McDonald's would have cost us probably 15. Totally worth the difference.
Posted by imjustafatkid
Alabama
Member since Dec 2011
50405 posts
Posted on 9/7/14 at 12:58 pm to
quote:

Hence 'fast' food.


Literally the only benefit in this situation is if I'm on a trip. If I'm in a hurry in town I can eat quicker at home.
Posted by JabarkusRussell
Member since Jul 2009
15825 posts
Posted on 9/7/14 at 4:34 pm to
The fact that it costs around $4 for just a breakfast sandwich already shows that fast food is not as cheap as it once was.
Posted by RogerTheShrubber
Juneau, AK
Member since Jan 2009
260224 posts
Posted on 9/7/14 at 4:42 pm to
quote:


Dad: Big Mac value meal- $5.70


It's probably 50%+ higher here. I think the local McD pays about $10.50 for crew wages.
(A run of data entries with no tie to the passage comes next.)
-- ==== Sys2Proof/WellFormed.lean ====
section
/-!
DEFINITION. Sys2Proof/WellFormed.lean: the operand conditions whose breach makes a word an illegal instruction
(cause 0x01) whatever state it meets: odd registers of a pair (R23), quads (R152), register ranges (R180), numbers out of
range (R173, R175, R177, R179, R211), reserved combinations (R127, R153), special-register indices (R36).
-/

namespace Sys2Proof

/-- A 64-bit operand names an even register (R23). -/
def even7 (r : BitVec 7) : Bool := r.toNat % 2 == 0

/-- A 128-bit operand names a register that is a multiple of 4 (R152). -/
def quad7 (r : BitVec 7) : Bool := r.toNat % 4 == 0

/-- A register range s[a]..s[a+n-1] starts at or above its lower limit and ends at or below s63 (R180). -/
def sregs (a : BitVec 6) (lo n : Nat) : Bool := decide (lo ≤ a.toNat) && decide (a.toNat + n ≤ 64)

/-- A conversion format held in a register pair (R126). -/
def CvtFmt.isPair : CvtFmt → Bool
  | .sg64 | .us64 | .f64 => true
  | .sg | .us | .f32 | .e8e0 | .e8e1 | .e8e2 | .e16e1 | .e16e2 | .e32e2 => false

/-- A tapered conversion format (R126). -/
def CvtFmt.isTap : CvtFmt → Bool
  | .e8e0 | .e8e1 | .e8e2 | .e16e1 | .e16e2 | .e32e2 => true
  | .sg | .us | .f32 | .sg64 | .us64 | .f64 => false

/-- The destination register of an extended load has the alignment of its width (R23, R152). -/
def LdKind.regsOk (k : LdKind) (d : BitVec 7) : Bool :=
  match k with
  | .b64 => even7 d
  | .b128 => quad7 d
  | .b8zx | .b8sx | .b16zx | .b16sx | .b32 => true

/-- The source register of an extended store has the alignment of its width (R23, R152). -/
def StKind.regsOk (k : StKind) (d : BitVec 7) : Bool :=
  match k with
  | .b64 => even7 d
  | .b128 => quad7 d
  | .b8 | .b16 | .b32 => true

/-- The static conditions of a word (R83). A step that no word encodes has none. -/
def Instr.wf (i : Instr) : Bool :=
  match i with
  | .iadd _ _ _ => true
  | .isub _ _ _ => true
  | .imul _ _ _ => true
  | .imulhSg _ _ _ => true
  | .imulhUs _ _ _ => true
  | .imad _ _ _ => true
  | .iminSg _ _ _ => true
  | .iminUs _ _ _ => true
  | .imaxSg _ _ _ => true
  | .imaxUs _ _ _ => true
  | .iabs _ _ => true
  | .and _ _ _ => true
  | .or _ _ _ => true
  | .xor _ _ _ => true
  | .andn _ _ _ => true
  | .shl _ _ _ => true
  | .shr _ _ _ => true
  | .sar _ _ _ => true
  | .rot _ _ _ => true
  | .clz _ _ => true
  | .popc _ _ => true
  | .brev _ _ => true
  | .mov _ _ => true
  | .movFromUniform _ _ => true
  | .movB64 d _ => even7 d
  | .bfeUs _ _ _ => true
  | .bfeSg _ _ _ => true
  | .bfi _ _ _ => true
  | .iadd64 d a b => even7 d && even7 a && even7 b
  | .isub64 d a b => even7 d && even7 a && even7 b
  | .imul64 d a b => even7 d && even7 a && even7 b
  | .shl64 d a _ => even7 d && even7 a
  | .shr64 d a _ => even7 d && even7 a
  | .sar64 d a _ => even7 d && even7 a
  | .iaddImm _ _ _ => true
  | .andImm _ _ _ => true
  | .shlImm _ _ _ => true
  | .shrImm _ _ _ => true
  | .sarImm _ _ _ => true
  | .rotImm _ _ _ => true
  | .shl64Imm d a _ => even7 d && even7 a
  | .shr64Imm d a _ => even7 d && even7 a
  | .sar64Imm d a _ => even7 d && even7 a
  | .movi _ _ => true
  | .icmp _ _ _ _ => true
  | .icmp64 _ _ a b => even7 a && even7 b
  | .sel _ _ _ _ _ => true
  | .pand _ _ _ => true
  | .por _ _ _ => true
  | .pxor _ _ _ => true
  | .pnot _ _ => true
  | .idp4Sg _ _ _ => true
  | .idp4Us _ _ _ => true
  | .idp2Sg _ _ _ => true
  | .idp2Us _ _ _ => true
  | .faddF32 _ _ _ => true
  | .fsubF32 _ _ _ => true
  | .fmulF32 _ _ _ => true
  | .ffmaF32 _ _ _ => true
  | .fminF32 _ _ _ => true
  | .fmaxF32 _ _ _ => true
  | .faddF64 d a b => even7 d && even7 a && even7 b
  | .fsubF64 d a b => even7 d && even7 a && even7 b
  | .fmulF64 d a b => even7 d && even7 a && even7 b
  | .ffmaF64 d a b => even7 d && even7 a && even7 b
  | .fminF64 d a b => even7 d && even7 a && even7 b
  | .fmaxF64 d a b => even7 d && even7 a && even7 b
  | .fcmpF32 _ _ _ _ => true
  | .fcmpF64 _ _ a b => even7 a && even7 b
  | .fdivF32 _ _ _ => true
  | .fsqrtF32 _ _ => true
  | .frcpF32 _ _ => true
  | .frsqF32 _ _ => true
  | .fdivF64 d a b => even7 d && even7 a && even7 b
  | .fsqrtF64 d a => even7 d && even7 a
  | .frcpF64 d a => even7 d && even7 a
  | .frsqF64 d a => even7 d && even7 a
  | .tradd _ _ _ _ => true
  | .trsub _ _ _ _ => true
  | .trmul _ _ _ _ => true
  | .trfma _ _ _ _ => true
  | .trmin _ _ _ _ => true
  | .trmax _ _ _ _ => true
  | .trcmp _ _ _ _ _ => true
  | .trdec _ d _ => even7 d
  | .trenc _ _ a => even7 a
  | .qmac _ _ _ _ => true
  | .qclr _ => true
  | .qround d _ t => (t != .f64 || even7 d)
  | .qadd _ _ _ => true
  | .fex2F32 _ _ => true
  | .flg2F32 _ _ => true
  | .fsinF32 _ _ => true
  | .fcosF32 _ _ => true
  | .cvt t d a f => (!t.isPair || even7 d) && (!f.isPair || even7 a) && (t != f || t.isTap)
  | .cvtClamp t _ a f => (!f.isPair || even7 a) && t.isTap
  | .shflIdx w d a _ => (!w || (even7 d && even7 a))
  | .shflUp w d a _ => (!w || (even7 d && even7 a))
  | .shflDown w d a _ => (!w || (even7 d && even7 a))
  | .shflXor w d a _ => (!w || (even7 d && even7 a))
  | .voteAny _ _ => true
  | .voteAll _ _ => true
  | .voteBallot _ _ => true
  | .voteEq _ _ => true
  | .matchB32 _ _ => true
  | .matchB64 _ a => even7 a
  | .red _ _ _ => true
  | .scan _ _ _ _ => true
  | .ldB32 _ a _ _ => even7 a
  | .ldB64 d a _ _ => even7 d && even7 a
  | .ldB128 d a _ _ => quad7 d && even7 a
  | .stB32 _ a _ _ => even7 a
  | .stB64 d a _ _ => even7 d && even7 a
  | .stB128 d a _ _ => quad7 d && even7 a
  | .ldExtended d a _ wc o c => wc.regsOk d && even7 a && (o || c == .fibre)
  | .pf a _ _ => even7 a
  | .stExtended d a _ wc o c => wc.regsOk d && even7 a && (o || c == .fibre)
  | .ldsB32 _ _ _ => true
  | .ldsB64 d _ _ => even7 d
  | .stsB32 _ _ _ => true
  | .stsB64 d _ _ => even7 d
  | .atomAddB32 _ a _ _ => even7 a
  | .atomMinSgB32 _ a _ _ => even7 a
  | .atomMinUsB32 _ a _ _ => even7 a
  | .atomMaxSgB32 _ a _ _ => even7 a
  | .atomMaxUsB32 _ a _ _ => even7 a
  | .atomAndB32 _ a _ _ => even7 a
  | .atomOrB32 _ a _ _ => even7 a
  | .atomXorB32 _ a _ _ => even7 a
  | .atomXchgB32 _ a _ _ => even7 a
  | .atomCasB32 _ a _ _ => even7 a
  | .atomAddB64 d a _ _ => even7 d && even7 a
  | .atomMinSgB64 d a _ _ => even7 d && even7 a
  | .atomMinUsB64 d a _ _ => even7 d && even7 a
  | .atomMaxSgB64 d a _ _ => even7 d && even7 a
  | .atomMaxUsB64 d a _ _ => even7 d && even7 a
  | .atomAndB64 d a _ _ => even7 d && even7 a
  | .atomOrB64 d a _ _ => even7 d && even7 a
  | .atomXorB64 d a _ _ => even7 d && even7 a
  | .atomXchgB64 d a _ _ => even7 d && even7 a
  | .atomCasB64 d a _ _ => even7 d && even7 a
  | .acasB128 d a _ _ => quad7 d && even7 a
  | .aacc d a _ f => even7 a && (f != .f64 || even7 d)
  | .arsv _ _ => true
  | .bra _ _ _ => true
  | .call _ _ _ => true
  | .callr _ _ a => even7 a
  | .ret _ _ => true
  | .jmpr _ _ a => even7 a
  | .exit _ _ => true
  | .yield => true
  | .trap _ _ _ => true
  | .bkpt _ _ _ => true
  | .nop => true
  | .xPrefix _ _ _ _ _ k kk ls => (k != .none || (kk == 0 && !ls))
  | .wPrefix _ _ => true
  | .uadd _ _ _ => true
  | .usub _ _ _ => true
  | .umul _ _ _ => true
  | .uand _ _ _ => true
  | .uor _ _ _ => true
  | .uxor _ _ _ => true
  | .ushl _ _ _ => true
  | .ushr _ _ _ => true
  | .usar _ _ _ => true
  | .uminSg _ _ _ => true
  | .uminUs _ _ _ => true
  | .umaxSg _ _ _ => true
  | .umaxUs _ _ _ => true
  | .umov _ _ => true
  | .usel _ _ _ => true
  | .ucmp _ _ _ _ => true
  | .uaddImm _ _ _ => true
  | .uld _ _ _ _ => true
  | .ust _ _ _ _ => true
  | .umoviLo _ _ => true
  | .umoviHi _ _ => true
  | .ubra _ _ _ => true
  | .ucall _ _ _ => true
  | .ubraReg _ => true
  | .ucallReg _ => true
  | .fence _ => true
  | .fenceAcq _ => true
  | .fenceRel _ => true
  | .fenceLrec => true
  | .barInit _ n => decide (n.toNat < 16)
  | .barArrive _ n => decide (n.toNat < 16)
  | .barWait _ _ n => decide (n.toNat < 16)
  | .barSync _ n => decide (n.toNat < 16)
  | .barInval n => decide (n.toNat < 16)
  | .fbarSync _ n _ => decide (n.toNat < 4)
  | .ringInit _ r => decide (r.toNat < 16)
  | .ringArriveFull _ r => decide (r.toNat < 16)
  | .ringArriveEmpty _ r => decide (r.toNat < 16)
  | .ringWaitFull _ _ r _ => decide (r.toNat < 16)
  | .ringWaitEmpty _ _ r _ => decide (r.toNat < 16)
  | .cftest _ n => decide (n.toNat < 12)
  | .copy a _ _ => sregs a 1 4
  | .copySt a _ _ => sregs a 1 4
  | .copyAcc a _ _ => sregs a 1 4
  | .cvinit _ _ => true
  | .mma a _ => sregs a 1 3
  | .wbload a _ => sregs a 1 3
  | .wbloadMask a _ => sregs a 1 3
  | .accld a => sregs a 1 3
  | .accldF64 a => sregs a 1 3
  | .accst a => sregs a 1 3
  | .accstF64 a => sregs a 1 3
  | .acczero a => sregs a 1 3
  | .opfence => true
  | .xformCvt a _ => sregs a 1 5
  | .xformRound a _ => sregs a 1 5
  | .xformScale a _ => sregs a 1 5
  | .xformFill a _ => sregs a 1 5
  | .xformZero a _ => sregs a 1 5
  | .msgSend a _ => sregs a 0 8
  | .msgRecv d _ _ => sregs d 1 8
  | .sregRdVector d i => decide (i.toNat ≤ 0x11) && (!(i == 0x0C || i == 0x0D) || even7 d)
  | .sregRdUniform _ i => decide (i.toNat ≤ 0x11)
  | .sregWr _ i => i == 0x0E
  | .temit _ _ => true
  | .ctrRd _ n => decide (n.toNat ≤ 15)
  | .ctrCtl _ n => decide (n.toNat ≤ 3)
  | .rtag _ _ => true
  | .glaunch a _ => sregs a 1 8
  | .clauseFetch _ => true
  | .ricWrap _ => true
  | .watchdogFault _ => true
  | .drowsyRetention _ => true
  | .loadDataReturn _ => true
  | .storePerformed _ => true
  | .atomicPerformed _ => true
  | .classBComplete _ => true
  | .pageWalkComplete _ => true
  | .lrecFillComplete _ => true
  | .copyLineArrival _ _ => true
  | .engineOperationComplete _ => true
  | .fibreRelease _ => true
  | .messageArrival _ _ _ _ _ => true
  | .msgAccepted _ => true
  | .mailboxAdmissionSignal _ _ => true
  | .qdbWrite _ _ => true
  | .packetConsume _ => true
  | .clusterPlace _ => true
  | .priorityWaitLimit _ => true
  | .gridComplete _ => true
  | .teamRetire _ => true
  | .modeChangeApply _ => true
  | .throttleSignal _ => true
  | .quietInterval _ => true
  | .queueCongestion _ _ => true
  | .congestionRepeat _ _ => true
  | .gangSwitchPropose _ _ => true
  | .gangTimeMessage _ _ => true
  | .gangCancellation _ => true
  | .gangAckDeadline _ _ => true
  | .gangSwitch _ => true
  | .bivouacFill _ => true
  | .bivouacSpill _ => true
  | .cairn _ => true
  | .podCairnPropose _ _ _ => true
  | .podCairnAckTimeout _ => true
  | .podCairnTake _ => true
  | .chunkLimit _ => true
  | .sequenceExhausted _ => true
  | .replayLogEnd _ => true
  | .abortDrained _ => true
  | .restoreComplete _ => true
  | .epochScrub _ => true
  | .l1Eviction _ _ => true
  | .coherenceRead _ _ _ => true
  | .coherenceOwnership _ _ _ => true
  | .coherenceWriteback _ _ _ _ => true
  | .evictionNotice _ _ => true
  | .invalidation _ _ => true
  | .recallLine _ _ => true
  | .lostCopiesNotice _ => true
  | .hostMemRead _ _ _ => true
  | .hostMemWrite _ _ _ => true
  | .hostCacheOwnership _ _ => true
  | .pageRecompress _ _ => true
  | .rmThreshold _ _ => true
  | .rmHoldEnd _ => true
  | .periodicRefresh _ _ => true
  | .traceFilter _ => true
  | .linkFailure _ => true
  | .linkTimeout _ => true
  | .ptpTimeUpdate _ => true
  | .intrFreeze _ => true
  | .stepComplete _ => true
  | .resume _ => true
  | .skip _ => true
  | .step _ _ => true
  | .rdreg _ _ _ => true
  | .wrreg _ _ _ _ => true
  | .intr _ _ => true
  | .halt _ => true
  | .unhalt _ => true
  | .terminate _ => true
  | .replay _ _ _ => true
  | .ctrtot _ => true
  | .ctrgrant _ _ => true
  | .lanternLoad _ _ _ => true
  | .lanternRead _ => true
  | .ctrprog _ _ _ _ _ => true
  | .ctrread _ _ => true
  | .cfgrd _ _ => true
  | .cfgwr _ _ _ _ => true
  | .btinval _ _ _ => true
  | .tlbinval _ _ _ => true
  | .mrdbWrite _ _ => true
  | .mgmtDatagram _ => true
  | .info => true
  | .storeManifest _ => true
  | .compareManifest _ => true
  | .attest _ _ _ => true
  | .openSession _ _ => true
  | .remapAdd _ _ _ _ => true
  | .powerState _ => true
  | .warmReset => true
  | .fwUpdate _ => true
  | .cxlHotReset _ => true
  | .coldReset => true
  | .thermalWarning => true
  | .thermalTrip => true
  | .fqcfgWrite _ _ => true
  | .fqptrWrite _ _ => true
  | .fqstatRead _ => true
  | .srstatRead => true
  | .trstatRead _ => true
  | .hbmErrRead _ => true
  | .trptrWrite _ _ => true
  | .urstatFailClear _ => true
  | .registerWrite _ _ _ => true
  | .recorderBufferFree _ _ => true
  | .twinPageConsumed _ => true
  | .powerLoss => true
  | .linkRetrained _ => true
  | .flitCrcRetry _ => true
  | .guylineCreditReturn _ _ => true
  | .podCairnInstant _ => true
  | .podCairnAcknowledged _ _ => true
  | .h2dSnoop _ _ => true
The quarter pounder index.

Posted by the808bass
The Lou
Member since Oct 2012
111507 posts
Posted on 9/7/14 at 4:44 pm to
quote:

That would basically mean labor cost is currently 38% - since its essentially doubling the wage to add another 38%. I don't buy it. That seems a little high.

Hey. Look who didn't read the article.
Posted by Bestbank Tiger
Premium Member
Member since Jan 2005
71010 posts
Posted on 9/7/14 at 5:15 pm to
quote:


They can go to Applebee's for lunch at around $30.00.


Not if minimum wage goes up to $15. I'm going to go out on a limb and say they're not paying that kind of money to cooks, bussers, dishwashers, etc. So that $30 will go up too. Plus you're expected to tip at Applebees and not at McD's.
Posted by JabarkusRussell
Member since Jul 2009
15825 posts
Posted on 9/7/14 at 6:32 pm to
quote:

Plus you're expected to tip at Applebees


Not if you get it to go. The fact that Applebees and Outback and the like will bring the food to your car basically means those chains might as well be the new fast food places. I mean how many people that eat at McDonalds actually dine in?